Sum the original signal within the labels. We will do this using the map function and therefore define our own function for summing.

In [None]:
def sum_signal_in_label(label):
    return np.sum(s.data[label], axis=(0))

In [None]:
labels_sum_signal = labels.map(sum_signal_in_label, inplace=False)
labels_sum_signal = pxm.signals.ElectronDiffraction2D(labels_sum_signal)
labels_sum_signal

We set the diffraction calibration based on the original dataset

In [None]:
labels_sum_signal.set_diffraction_calibration(s.axes_manager[3].scale)

In [None]:
labels_sum_signal.axes_manager

In [None]:
labels_sum_signal.plot()

Save the summed signal within each cluster. We will use these as a staring point for the next session!!

In [None]:
labels_sum_signal.save(folder+file+'_labels_sum_signal.hspy', overwrite=True)
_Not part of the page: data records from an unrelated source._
-- ==== Sys2Proof/Laws/Keep/Replay.lean ====
section
/-!
SUPPORT. What the definitions of Machine/Replay.lean leave as it was.
-/

namespace Sys2Proof.Machine

set_option linter.unusedTactic false
set_option linter.unreachableTactic false
set_option linter.unusedSimpArgs false

theorem writeMarks_keeps {s0 t : State} (es) (h : Keeps s0 t) :
    Keeps s0 (writeMarks es t) := by
  unfold writeMarks
  repeat' (first
    | with_reducible assumption | with_reducible apply Keeps.ite | with_reducible apply takeFree_keeps
    | (refine Keeps.sndOf ?_ ‹takeFree _ = (_, _)›; with_reducible apply takeFree_keeps)
    | with_reducible apply journal_keeps | with_reducible refine Keeps.foldl _ ?_ (fun _ _ _ => ?_)
    | ((fail_if_success (fail_if_success with_reducible intro y)); first | with_reducible refine Keeps.letGoal (s := s0) ?_ (fun _ _ => ?_) | with_reducible intro y)
    | simp only [Keeps.put_iff] | lift_lets | split)

theorem writeStart_keeps {s0 t : State} (es) (h : Keeps s0 t) :
    Keeps s0 (writeStart es t) := by
  unfold writeStart
  repeat' (first
    | with_reducible assumption | with_reducible apply Keeps.ite | with_reducible apply journal_keeps
    | with_reducible apply writeMarks_keeps
    | ((fail_if_success (fail_if_success with_reducible intro y)); first | with_reducible refine Keeps.letGoal (s := s0) ?_ (fun _ _ => ?_) | with_reducible intro y)
    | simp only [Keeps.put_iff] | lift_lets | split)

theorem goOn_keeps {s0 t : State} (x) (h : Keeps s0 t) :
    Keeps s0 (goOn t x) := by
  unfold goOn
  repeat' (first
    | with_reducible assumption | with_reducible apply Keeps.ite | with_reducible apply wakeThread_keeps
    | with_reducible apply takeChunk_keeps | with_reducible apply drainLane_keeps
    | ((fail_if_success (fail_if_success with_reducible intro y)); first | with_reducible refine Keeps.letGoal (s := s0) ?_ (fun _ _ => ?_) | with_reducible intro y)
    | simp only [Keeps.put_iff] | lift_lets | split)

theorem journalOpened_keeps {s0 t : State} (h : Keeps s0 t) :
    Keeps s0 (journalOpened t) := by
  unfold journalOpened
  repeat' (first
    | with_reducible assumption | with_reducible apply Keeps.ite | with_reducible apply writeMarks_keeps
    | with_reducible apply goOn_keeps | with_reducible refine Keeps.foldl _ ?_ (fun _ _ _ => ?_)
    | ((fail_if_success (fail_if_success with_reducible intro y)); first | with_reducible refine Keeps.letGoal (s := s0) ?_ (fun _ _ => ?_) | with_reducible intro y)
    | simp only [Keeps.put_iff] | lift_lets | split)

theorem emptyJournal_keeps {s0 t : State} (h : Keeps s0 t) :
    Keeps s0 (emptyJournal t) := by
  unfold emptyJournal
  repeat' (first
    | with_reducible assumption | with_reducible apply Keeps.ite
    | ((fail_if_success (fail_if_success with_reducible intro y)); first | with_reducible refine Keeps.letGoal (s := s0) ?_ (fun _ _ => ?_) | with_reducible intro y)
    | simp only [Keeps.put_iff] | lift_lets | split)

theorem readRing_keeps {s0 t : State} (m) (h : Keeps s0 t) :
    Keeps s0 (readRing m t) := by
  unfold readRing
  repeat' (first
    | with_reducible assumption | with_reducible apply Keeps.ite | with_reducible apply startAccess_keeps
    | ((fail_if_success (fail_if_success with_reducible intro y)); first | with_reducible refine Keeps.letGoal (s := s0) ?_ (fun _ _ => ?_) | with_reducible intro y)
    | simp only [Keeps.put_iff] | lift_lets | split)

theorem openJournal_keeps {s0 t : State} (fresh) (h : Keeps s0 t) :
    Keeps s0 (openJournal fresh t) := by
  unfold openJournal
  repeat' (first
    | with_reducible assumption | with_reducible apply Keeps.ite | with_reducible apply emptyJournal_keeps
    | with_reducible apply writeStart_keeps | with_reducible apply readRing_keeps
    | ((fail_if_success (fail_if_success with_reducible intro y)); first | with_reducible refine Keeps.letGoal (s := s0) ?_ (fun _ _ => ?_) | with_reducible intro y)
    | simp only [Keeps.put_iff] | lift_lets | split)

theorem closeJournal_keeps {s0 t : State} (h : Keeps s0 t) :
    Keeps s0 (closeJournal t) := by
  unfold closeJournal
  repeat' (first
    | with_reducible assumption | with_reducible apply Keeps.ite | with_reducible apply dropAccesses_keeps
    | ((fail_if_success (fail_if_success with_reducible intro y)); first | with_reducible refine Keeps.letGoal (s := s0) ?_ (fun _ _ => ?_) | with_reducible intro y)
    | simp only [Keeps.put_iff] | lift_lets | split)

theorem openStored_keeps {s0 t : State} (h : Keeps s0 t) :
    Keeps s0 (openStored t) := by
  unfold openStored
  repeat' (first
    | with_reducible assumption | with_reducible apply Keeps.ite | with_reducible apply openJournal_keeps
    | ((fail_if_success (fail_if_success with_reducible intro y)); first | with_reducible refine Keeps.letGoal (s := s0) ?_ (fun _ _ => ?_) | with_reducible intro y)
    | simp only [Keeps.put_iff] | lift_lets | split)

theorem enableJournal_keeps {s0 t : State} (fresh) (h : Keeps s0 t) :
    Keeps s0 (enableJournal fresh t) := by
  unfold enableJournal
  repeat' (first
    | with_reducible assumption | with_reducible apply Keeps.ite | with_reducible apply openJournal_keeps
    | ((fail_if_success (fail_if_success with_reducible intro y)); first | with_reducible refine Keeps.letGoal (s := s0) ?_ (fun _ _ => ?_) | with_reducible intro y)
    | simp only [Keeps.put_iff] | lift_lets | split)

theorem writeLdgCtrl_keeps {s0 t : State} (v) (h : Keeps s0 t) :
    Keeps s0 (writeLdgCtrl v t) := by
  unfold writeLdgCtrl
  repeat' (first
    | with_reducible assumption | with_reducible apply Keeps.ite | with_reducible apply setRegBit_keeps
    | with_reducible apply setReg_keeps | with_reducible apply enableJournal_keeps
    | with_reducible apply closeJournal_keeps
    | ((fail_if_success (fail_if_success with_reducible intro y)); first | with_reducible refine Keeps.letGoal (s := s0) ?_ (fun _ _ => ?_) | with_reducible intro y)
    | simp only [Keeps.put_iff] | lift_lets | split)

theorem readRecord_keeps {s0 t : State} (m off len) (h : Keeps s0 t) :
    Keeps s0 (readRecord m off len t) := by
  unfold readRecord
  repeat' (first
    | with_reducible assumption | with_reducible apply Keeps.ite | with_reducible apply startAccess_keeps
    | ((fail_if_success (fail_if_success with_reducible intro y)); first | with_reducible refine Keeps.letGoal (s := s0) ?_ (fun _ _ => ?_) | with_reducible intro y)
    | simp only [Keeps.put_iff] | lift_lets | split)

theorem readCheckpoints_keeps {s0 t : State} (h : Keeps s0 t) :
    Keeps s0 (readCheckpoints t) := by
  unfold readCheckpoints
  repeat' (first
    | with_reducible assumption | with_reducible apply Keeps.ite | with_reducible apply startAccess_keeps
    | with_reducible refine Keeps.foldl _ ?_ (fun _ _ _ => ?_)
    | ((fail_if_success (fail_if_success with_reducible intro y)); first | with_reducible refine Keeps.letGoal (s := s0) ?_ (fun _ _ => ?_) | with_reducible intro y)
    | simp only [Keeps.put_iff] | lift_lets | split)

theorem ringsRead_keeps {s0 t : State} (h : Keeps s0 t) :
    Keeps s0 (ringsRead t) := by
  unfold ringsRead
  repeat' (first
    | with_reducible assumption | with_reducible apply Keeps.ite | with_reducible apply readCheckpoints_keeps
    | with_reducible apply readRecord_keeps | with_reducible refine Keeps.foldl _ ?_ (fun _ _ _ => ?_)
    | ((fail_if_success (fail_if_success with_reducible intro y)); first | with_reducible refine Keeps.letGoal (s := s0) ?_ (fun _ _ => ?_) | with_reducible intro y)
    | simp only [Keeps.put_iff] | lift_lets | split)

theorem ringRead_keeps {s0 t : State} (m lines) (h : Keeps s0 t) :
    Keeps s0 (ringRead m lines t) := by
  unfold ringRead
  repeat' (first
    | with_reducible assumption | with_reducible apply Keeps.ite | with_reducible apply ringsRead_keeps
    | with_reducible refine Keeps.foldl _ ?_ (fun _ _ _ => ?_)
    | ((fail_if_success (fail_if_success with_reducible intro y)); first | with_reducible refine Keeps.letGoal (s := s0) ?_ (fun _ _ => ?_) | with_reducible intro y)
    | simp only [Keeps.put_iff] | lift_lets | split)

theorem recRead_keeps {s0 t : State} (m off status lines) (h : Keeps s0 t) :
    Keeps s0 (recRead m off status lines t) := by
  unfold recRead
  repeat' (first
    | with_reducible assumption | with_reducible apply Keeps.ite | with_reducible apply readRecord_keeps
    | with_reducible apply readCheckpoints_keeps
    | ((fail_if_success (fail_if_success with_reducible intro y)); first | with_reducible refine Keeps.letGoal (s := s0) ?_ (fun _ _ => ?_) | with_reducible intro y)
    | simp only [Keeps.put_iff] | lift_lets | split)

theorem ckptRead_keeps {s0 t : State} (n status lines) (h : Keeps s0 t) :
    Keeps s0 (ckptRead n status lines t) := by
  unfold ckptRead
  repeat' (first
    | with_reducible assumption | with_reducible apply Keeps.ite
    | ((fail_if_success (fail_if_success with_reducible intro y)); first | with_reducible refine Keeps.letGoal (s := s0) ?_ (fun _ _ => ?_) | with_reducible intro y)
    | simp only [Keeps.put_iff] | lift_lets | split)

theorem ckptBack_keeps {s0 t : State} (n ledger data) (h : Keeps s0 t) :
    Keeps s0 (ckptBack n ledger data t) := by
  unfold ckptBack
  repeat' (first
    | with_reducible assumption | with_reducible apply Keeps.ite | with_reducible apply onStream_keeps
    | with_reducible apply restorePatch_keeps
    | ((fail_if_success (fail_if_success with_reducible intro y)); first | with_reducible refine Keeps.letGoal (s := s0) ?_ (fun _ _ => ?_) | with_reducible intro y)
    | simp only [Keeps.put_iff] | lift_lets | split)

theorem outOf_keeps {s0 t : State} (mark e) (h : Keeps s0 t) :
    Keeps s0 (outOf mark e t).2 := by
  unfold outOf
  repeat' (first
    | with_reducible assumption | with_reducible apply Keeps.ite | with_reducible apply Keeps.sndIte
    | with_reducible apply takeFree_keeps
    | (refine Keeps.sndOf ?_ ‹takeFree _ = (_, _)›; with_reducible apply takeFree_keeps)
    | ((fail_if_success (fail_if_success with_reducible intro y)); first | with_reducible refine Keeps.letGoal (s := s0) ?_ (fun _ _ => ?_) | with_reducible intro y)
    | simp only [Keeps.put_iff] | lift_lets | split)

theorem itemOf_keeps {s0 t : State} (es e) (h : Keeps s0 t) :
    Keeps s0 (itemOf es e t) := by
  unfold itemOf
  exact addItem_keeps _ (Keeps.foldSnd _ h (fun q x k => outOf_keeps (markIn es e.stream) x k))

theorem writeEnd_keeps {s0 t : State} (es n start) (h : Keeps s0 t) :
    Keeps s0 (writeEnd es n start t).2 := by
  unfold writeEnd
  repeat' (first
    | with_reducible assumption | with_reducible apply Keeps.ite | with_reducible apply Keeps.sndIte
    | with_reducible apply outOf_keeps
    | (refine Keeps.sndOf ?_ ‹outOf _ _ _ = (_, _)›; with_reducible apply outOf_keeps)
    | ((fail_if_success (fail_if_success with_reducible intro y)); first | with_reducible refine Keeps.letGoal (s := s0) ?_ (fun _ _ => ?_) | with_reducible intro y)
    | simp only [Keeps.put_iff] | lift_lets | split)

theorem restoreOpen_keeps {s0 t : State} (es n) (h : Keeps s0 t) :
    Keeps s0 (restoreOpen es n t) := by
  unfold restoreOpen
  repeat' (first
    | with_reducible assumption | with_reducible apply Keeps.ite | with_reducible apply setStream_keeps
    | with_reducible refine Keeps.foldl _ ?_ (fun _ _ _ => ?_)
    | ((fail_if_success (fail_if_success with_reducible intro y)); first | with_reducible refine Keeps.letGoal (s := s0) ?_ (fun _ _ => ?_) | with_reducible intro y)
    | simp only [Keeps.put_iff] | lift_lets | split)

theorem replayAccept_keeps {s0 t : State} (es e) (h : Keeps s0 t) :
    Keeps s0 (replayAccept es t e) := by
  unfold replayAccept
  repeat' (first
    | with_reducible assumption | with_reducible apply Keeps.ite | with_reducible apply completeItem_keeps
    | with_reducible apply reissue_keeps
    | ((fail_if_success (fail_if_success with_reducible intro y)); first | with_reducible refine Keeps.letGoal (s := s0) ?_ (fun _ _ => ?_) | with_reducible intro y)
    | simp only [Keeps.put_iff] | lift_lets | split)

theorem restoreMarks_keeps {s0 t : State} (es) (h : Keeps s0 t) :
    Keeps s0 (restoreMarks es t) := by
  unfold restoreMarks
  repeat' (first
    | with_reducible assumption | with_reducible apply Keeps.ite
    | with_reducible refine Keeps.foldl _ ?_ (fun _ _ _ => ?_)
    | ((fail_if_success (fail_if_success with_reducible intro y)); first | with_reducible refine Keeps.letGoal (s := s0) ?_ (fun _ _ => ?_) | with_reducible intro y)
    | simp only [Keeps.put_iff] | lift_lets | split)

theorem replayAll_keeps {s0 t : State} (h : Keeps s0 t) :
    Keeps s0 (replayAll t) := by
  unfold replayAll
  repeat' (first
    | with_reducible assumption | with_reducible apply Keeps.ite | with_reducible apply restoreOpen_keeps
    | with_reducible apply itemOf_keeps | with_reducible apply writeEnd_keeps
    | (refine Keeps.sndOf ?_ ‹writeEnd _ _ _ _ = (_, _)›; with_reducible apply writeEnd_keeps)
    | with_reducible apply onStream_keeps | with_reducible apply restoreMarks_keeps
    | with_reducible apply replayAccept_keeps | with_reducible refine Keeps.foldl _ ?_ (fun _ _ _ => ?_)
    | with_reducible apply restorePatch_keeps
    | ((fail_if_success (fail_if_success with_reducible intro y)); first | with_reducible refine Keeps.letGoal (s := s0) ?_ (fun _ _ => ?_) | with_reducible intro y)
    | simp only [Keeps.put_iff] | lift_lets | split)

theorem execReplayDone_keeps {s0 t : State} (h : Keeps s0 t) :
    OKeeps s0 (execReplayDone t) := by
  unfold execReplayDone
  repeat' (first
    | with_reducible assumption | with_reducible apply OKeeps.next | with_reducible exact OKeeps.refused _
    | with_reducible apply OKeeps.ite | with_reducible apply Keeps.ite | with_reducible apply replayAll_keeps
    | with_reducible apply sweep_keeps | with_reducible apply writeStart_keeps
    | ((fail_if_success (fail_if_success with_reducible intro y)); first | with_reducible refine Keeps.letGoal (s := s0) ?_ (fun _ _ => ?_) | with_reducible intro y)
    | simp only [Keeps.put_iff] | lift_lets | split)

end Sys2Proof.Machine
end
## Perform NMF with more components
If we inspect the dataset, we see that we have many more spots than those picked up by the NMF using only 6 components. In the overlap regions, we get double diffraction giving these extra spots. Where did they go? If a signal in your dataset is not accounting for a large protion of the variance in the whole dataset, this signal can go unnoticed in the decomposition. It is not trivial to find the best number of components for your dataset, and great care must be taken!

In [None]:
t0 = time()
s_rot.decomposition(True, 'NMF', 20, navigation_mask=nav_mask, signal_mask=signal_mask_rot)
tf = time()
print('NMF done in ' + str((tf-t0)) + ' s')

Plot the results and see if you can find the double diffraction spots now...

In [None]:
factors_rot_NMF20 = s_rot.get_decomposition_factors()
loadings_rot_NMF20 = s_rot.get_decomposition_loadings()
hs.plot.plot_signals([factors_rot_NMF20, loadings_rot_NMF20], cmap='viridis')